*Stored data entries*.
○ ○ ○ ○
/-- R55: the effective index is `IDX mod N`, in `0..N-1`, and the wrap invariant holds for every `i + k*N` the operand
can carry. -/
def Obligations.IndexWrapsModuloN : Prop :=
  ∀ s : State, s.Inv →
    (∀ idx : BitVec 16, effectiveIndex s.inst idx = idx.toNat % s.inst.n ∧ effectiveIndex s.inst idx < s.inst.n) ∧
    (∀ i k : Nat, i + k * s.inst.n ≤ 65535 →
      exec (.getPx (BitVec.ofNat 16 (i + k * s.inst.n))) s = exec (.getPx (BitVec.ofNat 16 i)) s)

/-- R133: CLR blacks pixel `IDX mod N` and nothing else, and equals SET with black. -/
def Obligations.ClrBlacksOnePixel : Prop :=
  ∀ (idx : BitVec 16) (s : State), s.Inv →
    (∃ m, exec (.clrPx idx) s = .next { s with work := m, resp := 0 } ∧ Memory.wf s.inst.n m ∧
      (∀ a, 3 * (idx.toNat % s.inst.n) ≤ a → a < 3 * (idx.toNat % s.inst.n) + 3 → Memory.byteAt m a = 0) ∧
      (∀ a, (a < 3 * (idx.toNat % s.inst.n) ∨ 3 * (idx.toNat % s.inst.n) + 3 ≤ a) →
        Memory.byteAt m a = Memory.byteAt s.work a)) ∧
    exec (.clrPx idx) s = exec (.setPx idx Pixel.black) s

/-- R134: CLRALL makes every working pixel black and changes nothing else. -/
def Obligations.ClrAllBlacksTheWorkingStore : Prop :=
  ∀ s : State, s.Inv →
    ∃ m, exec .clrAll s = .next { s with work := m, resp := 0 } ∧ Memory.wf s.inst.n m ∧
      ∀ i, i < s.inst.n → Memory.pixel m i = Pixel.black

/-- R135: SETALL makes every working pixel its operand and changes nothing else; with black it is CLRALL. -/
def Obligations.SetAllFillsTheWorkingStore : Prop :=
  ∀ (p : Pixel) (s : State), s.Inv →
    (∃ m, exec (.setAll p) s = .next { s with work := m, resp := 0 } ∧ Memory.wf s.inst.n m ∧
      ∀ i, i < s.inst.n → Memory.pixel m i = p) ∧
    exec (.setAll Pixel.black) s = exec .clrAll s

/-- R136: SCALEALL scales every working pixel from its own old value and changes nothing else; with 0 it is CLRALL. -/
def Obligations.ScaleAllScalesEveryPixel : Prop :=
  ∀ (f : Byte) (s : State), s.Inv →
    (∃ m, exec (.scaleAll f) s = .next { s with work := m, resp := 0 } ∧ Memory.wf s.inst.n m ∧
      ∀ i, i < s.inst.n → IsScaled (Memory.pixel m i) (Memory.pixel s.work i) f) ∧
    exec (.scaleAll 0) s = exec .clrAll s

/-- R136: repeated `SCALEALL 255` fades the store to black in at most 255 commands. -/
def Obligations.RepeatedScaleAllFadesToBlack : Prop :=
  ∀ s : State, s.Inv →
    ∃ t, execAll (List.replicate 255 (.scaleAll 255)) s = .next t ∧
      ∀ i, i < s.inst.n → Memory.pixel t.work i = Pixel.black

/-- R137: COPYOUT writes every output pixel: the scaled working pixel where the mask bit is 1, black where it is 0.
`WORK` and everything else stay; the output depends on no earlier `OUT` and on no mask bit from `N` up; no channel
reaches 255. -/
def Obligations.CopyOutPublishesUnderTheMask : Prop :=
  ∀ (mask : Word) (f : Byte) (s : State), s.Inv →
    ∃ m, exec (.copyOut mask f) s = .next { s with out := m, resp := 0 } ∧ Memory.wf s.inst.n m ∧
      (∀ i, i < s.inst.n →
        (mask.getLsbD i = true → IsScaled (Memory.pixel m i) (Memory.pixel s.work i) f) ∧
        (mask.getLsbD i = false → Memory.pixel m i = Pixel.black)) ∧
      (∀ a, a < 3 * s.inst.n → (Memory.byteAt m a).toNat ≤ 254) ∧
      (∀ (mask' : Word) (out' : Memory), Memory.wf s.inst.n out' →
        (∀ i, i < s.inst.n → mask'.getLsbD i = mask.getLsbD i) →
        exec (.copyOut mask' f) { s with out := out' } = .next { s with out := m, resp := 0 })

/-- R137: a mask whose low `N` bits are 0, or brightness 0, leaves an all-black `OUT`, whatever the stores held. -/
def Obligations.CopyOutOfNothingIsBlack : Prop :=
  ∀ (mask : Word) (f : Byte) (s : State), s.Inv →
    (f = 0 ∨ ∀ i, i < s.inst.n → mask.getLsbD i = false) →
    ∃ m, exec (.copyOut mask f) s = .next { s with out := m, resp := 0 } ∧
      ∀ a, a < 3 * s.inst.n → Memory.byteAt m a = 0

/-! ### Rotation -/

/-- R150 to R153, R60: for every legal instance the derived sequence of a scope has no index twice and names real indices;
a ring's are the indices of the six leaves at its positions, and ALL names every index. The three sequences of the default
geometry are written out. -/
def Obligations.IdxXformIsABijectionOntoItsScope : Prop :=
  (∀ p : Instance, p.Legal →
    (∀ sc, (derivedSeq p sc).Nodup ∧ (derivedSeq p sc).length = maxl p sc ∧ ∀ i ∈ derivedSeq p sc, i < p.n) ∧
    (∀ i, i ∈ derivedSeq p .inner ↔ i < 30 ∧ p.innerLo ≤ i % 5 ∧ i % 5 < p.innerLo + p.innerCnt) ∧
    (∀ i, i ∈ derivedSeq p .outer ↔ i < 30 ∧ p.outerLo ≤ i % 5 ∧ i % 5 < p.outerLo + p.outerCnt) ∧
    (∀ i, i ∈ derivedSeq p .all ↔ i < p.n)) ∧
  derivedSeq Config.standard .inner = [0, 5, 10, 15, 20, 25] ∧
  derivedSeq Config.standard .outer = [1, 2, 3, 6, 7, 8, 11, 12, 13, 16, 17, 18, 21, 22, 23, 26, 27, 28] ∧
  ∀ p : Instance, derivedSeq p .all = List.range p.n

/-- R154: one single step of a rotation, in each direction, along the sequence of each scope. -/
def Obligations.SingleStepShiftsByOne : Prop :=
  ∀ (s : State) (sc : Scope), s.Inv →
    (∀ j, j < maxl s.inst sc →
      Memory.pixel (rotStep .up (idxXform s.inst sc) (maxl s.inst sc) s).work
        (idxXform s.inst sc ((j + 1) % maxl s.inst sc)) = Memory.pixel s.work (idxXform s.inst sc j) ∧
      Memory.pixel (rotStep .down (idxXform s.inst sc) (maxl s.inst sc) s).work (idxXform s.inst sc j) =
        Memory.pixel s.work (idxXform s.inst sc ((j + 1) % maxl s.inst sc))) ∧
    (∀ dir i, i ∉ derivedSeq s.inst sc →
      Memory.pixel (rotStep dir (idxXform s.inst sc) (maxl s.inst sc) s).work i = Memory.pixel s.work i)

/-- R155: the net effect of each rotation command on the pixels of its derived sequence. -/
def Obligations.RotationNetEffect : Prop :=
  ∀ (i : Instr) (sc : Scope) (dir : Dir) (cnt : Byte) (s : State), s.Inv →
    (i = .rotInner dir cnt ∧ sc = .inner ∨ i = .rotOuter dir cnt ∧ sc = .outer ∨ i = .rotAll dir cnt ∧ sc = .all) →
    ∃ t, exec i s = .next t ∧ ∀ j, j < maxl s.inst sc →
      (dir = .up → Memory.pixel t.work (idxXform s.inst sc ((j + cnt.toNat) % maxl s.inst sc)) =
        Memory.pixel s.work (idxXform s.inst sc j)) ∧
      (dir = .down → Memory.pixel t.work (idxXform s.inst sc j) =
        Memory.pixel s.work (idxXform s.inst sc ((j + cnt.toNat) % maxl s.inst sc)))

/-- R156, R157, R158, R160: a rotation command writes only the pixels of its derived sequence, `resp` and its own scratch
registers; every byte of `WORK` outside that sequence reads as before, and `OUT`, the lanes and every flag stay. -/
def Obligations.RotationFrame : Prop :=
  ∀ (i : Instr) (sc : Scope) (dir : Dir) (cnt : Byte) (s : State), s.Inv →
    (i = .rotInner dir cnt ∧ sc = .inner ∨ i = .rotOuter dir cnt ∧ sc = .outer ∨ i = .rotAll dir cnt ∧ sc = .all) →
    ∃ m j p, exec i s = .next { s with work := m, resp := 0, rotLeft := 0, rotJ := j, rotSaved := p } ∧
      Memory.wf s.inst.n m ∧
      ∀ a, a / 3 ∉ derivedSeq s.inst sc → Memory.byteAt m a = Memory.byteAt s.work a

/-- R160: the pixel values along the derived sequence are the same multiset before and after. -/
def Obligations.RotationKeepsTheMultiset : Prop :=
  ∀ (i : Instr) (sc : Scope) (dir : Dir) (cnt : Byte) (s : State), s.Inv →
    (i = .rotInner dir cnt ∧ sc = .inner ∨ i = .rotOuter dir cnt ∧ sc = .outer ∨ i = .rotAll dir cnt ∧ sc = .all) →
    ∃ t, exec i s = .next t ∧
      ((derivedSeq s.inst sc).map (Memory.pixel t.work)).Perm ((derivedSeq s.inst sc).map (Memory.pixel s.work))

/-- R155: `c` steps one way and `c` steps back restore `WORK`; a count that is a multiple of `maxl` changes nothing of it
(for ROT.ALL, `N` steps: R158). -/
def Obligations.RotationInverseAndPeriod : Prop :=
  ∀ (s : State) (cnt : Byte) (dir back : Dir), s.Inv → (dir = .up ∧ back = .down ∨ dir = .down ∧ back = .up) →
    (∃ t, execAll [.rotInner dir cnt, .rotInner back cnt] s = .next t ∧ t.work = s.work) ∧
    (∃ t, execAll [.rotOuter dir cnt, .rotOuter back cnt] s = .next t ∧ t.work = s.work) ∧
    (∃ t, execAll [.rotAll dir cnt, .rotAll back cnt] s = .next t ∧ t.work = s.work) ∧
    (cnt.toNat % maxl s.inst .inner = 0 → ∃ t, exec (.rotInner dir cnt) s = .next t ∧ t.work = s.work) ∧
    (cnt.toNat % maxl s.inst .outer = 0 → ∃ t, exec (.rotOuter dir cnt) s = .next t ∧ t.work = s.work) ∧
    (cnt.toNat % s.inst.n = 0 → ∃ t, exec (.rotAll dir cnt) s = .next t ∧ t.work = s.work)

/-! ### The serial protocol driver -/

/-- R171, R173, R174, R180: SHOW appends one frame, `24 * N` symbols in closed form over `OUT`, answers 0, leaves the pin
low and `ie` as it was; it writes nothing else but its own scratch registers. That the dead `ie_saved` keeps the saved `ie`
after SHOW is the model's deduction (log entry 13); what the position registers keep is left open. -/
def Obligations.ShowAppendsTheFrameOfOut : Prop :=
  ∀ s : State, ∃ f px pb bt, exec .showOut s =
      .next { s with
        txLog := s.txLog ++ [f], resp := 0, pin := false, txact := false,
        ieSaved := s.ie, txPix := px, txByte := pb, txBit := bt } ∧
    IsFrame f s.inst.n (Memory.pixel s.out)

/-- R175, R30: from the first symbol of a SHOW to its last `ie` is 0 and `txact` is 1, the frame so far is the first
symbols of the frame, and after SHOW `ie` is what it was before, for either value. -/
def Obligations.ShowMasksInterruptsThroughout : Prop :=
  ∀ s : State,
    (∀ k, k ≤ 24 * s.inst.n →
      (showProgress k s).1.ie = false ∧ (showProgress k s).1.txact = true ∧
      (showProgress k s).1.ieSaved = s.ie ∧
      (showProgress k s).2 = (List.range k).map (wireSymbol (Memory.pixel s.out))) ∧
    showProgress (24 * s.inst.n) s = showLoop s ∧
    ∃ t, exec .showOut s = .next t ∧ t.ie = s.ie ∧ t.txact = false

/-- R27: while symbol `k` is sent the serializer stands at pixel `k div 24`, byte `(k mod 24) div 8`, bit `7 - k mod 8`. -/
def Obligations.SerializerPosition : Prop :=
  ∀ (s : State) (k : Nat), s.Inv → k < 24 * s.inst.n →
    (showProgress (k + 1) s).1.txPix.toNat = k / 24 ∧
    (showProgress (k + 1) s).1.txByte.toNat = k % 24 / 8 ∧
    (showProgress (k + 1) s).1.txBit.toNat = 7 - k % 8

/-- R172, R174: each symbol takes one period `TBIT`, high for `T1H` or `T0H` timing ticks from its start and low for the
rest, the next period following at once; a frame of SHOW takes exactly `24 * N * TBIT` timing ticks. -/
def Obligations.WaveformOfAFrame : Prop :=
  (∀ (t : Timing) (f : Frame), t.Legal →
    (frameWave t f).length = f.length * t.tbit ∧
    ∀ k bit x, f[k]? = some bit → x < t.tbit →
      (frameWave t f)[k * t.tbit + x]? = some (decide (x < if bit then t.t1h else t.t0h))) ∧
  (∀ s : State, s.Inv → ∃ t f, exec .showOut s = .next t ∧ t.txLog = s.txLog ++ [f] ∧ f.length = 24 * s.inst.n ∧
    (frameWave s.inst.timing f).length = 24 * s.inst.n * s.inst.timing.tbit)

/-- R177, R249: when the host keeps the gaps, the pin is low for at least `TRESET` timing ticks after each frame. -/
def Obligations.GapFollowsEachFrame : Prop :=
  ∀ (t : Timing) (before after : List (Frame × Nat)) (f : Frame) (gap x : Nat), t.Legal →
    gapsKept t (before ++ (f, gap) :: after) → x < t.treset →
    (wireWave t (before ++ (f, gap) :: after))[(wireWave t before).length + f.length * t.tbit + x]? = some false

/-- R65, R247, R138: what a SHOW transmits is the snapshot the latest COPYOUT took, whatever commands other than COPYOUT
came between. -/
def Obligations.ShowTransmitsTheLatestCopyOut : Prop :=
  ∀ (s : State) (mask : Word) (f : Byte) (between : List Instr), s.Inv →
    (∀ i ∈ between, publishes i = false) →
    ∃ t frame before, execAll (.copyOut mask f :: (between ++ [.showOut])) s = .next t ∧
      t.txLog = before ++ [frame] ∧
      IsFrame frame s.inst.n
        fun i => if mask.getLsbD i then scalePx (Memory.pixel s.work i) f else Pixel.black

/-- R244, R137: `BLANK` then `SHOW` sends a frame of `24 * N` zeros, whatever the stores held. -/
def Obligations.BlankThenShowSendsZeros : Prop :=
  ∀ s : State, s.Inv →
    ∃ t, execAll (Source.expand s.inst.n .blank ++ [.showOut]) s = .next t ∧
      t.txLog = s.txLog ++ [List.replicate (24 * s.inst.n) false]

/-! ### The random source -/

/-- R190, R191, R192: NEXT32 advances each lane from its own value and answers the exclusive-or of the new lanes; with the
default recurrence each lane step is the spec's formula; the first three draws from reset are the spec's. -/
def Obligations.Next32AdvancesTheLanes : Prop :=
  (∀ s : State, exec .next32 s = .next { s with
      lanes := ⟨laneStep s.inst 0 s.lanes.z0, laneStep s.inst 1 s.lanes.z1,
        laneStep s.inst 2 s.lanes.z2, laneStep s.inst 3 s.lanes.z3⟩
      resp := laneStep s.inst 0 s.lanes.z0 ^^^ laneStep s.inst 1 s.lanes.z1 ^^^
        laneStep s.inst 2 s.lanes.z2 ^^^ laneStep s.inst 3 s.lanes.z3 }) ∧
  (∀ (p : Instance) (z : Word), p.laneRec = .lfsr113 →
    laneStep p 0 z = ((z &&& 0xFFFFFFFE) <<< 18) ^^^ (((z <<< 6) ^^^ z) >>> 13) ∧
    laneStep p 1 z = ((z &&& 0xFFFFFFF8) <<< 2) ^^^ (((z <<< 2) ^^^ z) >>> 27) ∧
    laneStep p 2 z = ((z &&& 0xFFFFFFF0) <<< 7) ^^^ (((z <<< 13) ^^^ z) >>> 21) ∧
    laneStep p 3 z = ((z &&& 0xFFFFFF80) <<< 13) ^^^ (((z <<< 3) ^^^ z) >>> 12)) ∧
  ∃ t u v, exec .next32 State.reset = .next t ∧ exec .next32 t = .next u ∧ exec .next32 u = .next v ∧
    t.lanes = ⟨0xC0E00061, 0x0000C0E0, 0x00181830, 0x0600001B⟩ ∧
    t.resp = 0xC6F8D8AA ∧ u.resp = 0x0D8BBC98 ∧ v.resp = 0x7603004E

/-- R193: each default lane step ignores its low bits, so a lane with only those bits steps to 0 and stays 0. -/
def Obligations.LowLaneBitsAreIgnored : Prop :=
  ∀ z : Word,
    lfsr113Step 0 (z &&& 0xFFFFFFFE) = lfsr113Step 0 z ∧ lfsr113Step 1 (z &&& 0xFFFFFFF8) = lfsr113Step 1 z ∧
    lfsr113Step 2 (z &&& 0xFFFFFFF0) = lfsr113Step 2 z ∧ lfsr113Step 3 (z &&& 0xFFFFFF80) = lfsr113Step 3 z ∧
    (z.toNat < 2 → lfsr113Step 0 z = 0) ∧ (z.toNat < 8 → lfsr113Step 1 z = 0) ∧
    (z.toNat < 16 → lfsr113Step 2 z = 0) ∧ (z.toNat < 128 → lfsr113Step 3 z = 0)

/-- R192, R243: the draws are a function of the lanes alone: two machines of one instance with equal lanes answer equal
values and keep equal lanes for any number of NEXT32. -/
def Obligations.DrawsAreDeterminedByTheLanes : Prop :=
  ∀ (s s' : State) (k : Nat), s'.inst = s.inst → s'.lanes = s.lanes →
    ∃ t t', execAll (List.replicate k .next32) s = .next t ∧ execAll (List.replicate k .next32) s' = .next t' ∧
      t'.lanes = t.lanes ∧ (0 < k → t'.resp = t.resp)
○ ○ ○ ○
*Brief*.
Repeat the entries above exactly, from the first line through the line containing "(∃ m, exec (.clrPx".

*Solution*.
/-- R55: the effective index is `IDX mod N`, in `0..N-1`, and the wrap invariant holds for every `i + k*N` the operand
can carry. -/
def Obligations.IndexWrapsModuloN : Prop :=
  ∀ s : State, s.Inv →
    (∀ idx : BitVec 16, effectiveIndex s.inst idx = idx.toNat % s.inst.n ∧ effectiveIndex s.inst idx < s.inst.n) ∧
    (∀ i k : Nat, i + k * s.inst.n ≤ 65535 →
      exec (.getPx (BitVec.ofNat 16 (i + k * s.inst.n))) s = exec (.getPx (BitVec.ofNat 16 i)) s)

/-- R133: CLR blacks pixel `IDX mod N` and nothing else, and equals SET with black. -/
def Obligations.ClrBlacksOnePixel : Prop :=
  ∀ (idx : BitVec 16) (s : State), s.Inv →
    (∃ m, exec (.clrPx idx) s = .next { s with work := m, resp := 0 } ∧ Memory.wf s.inst.n m ∧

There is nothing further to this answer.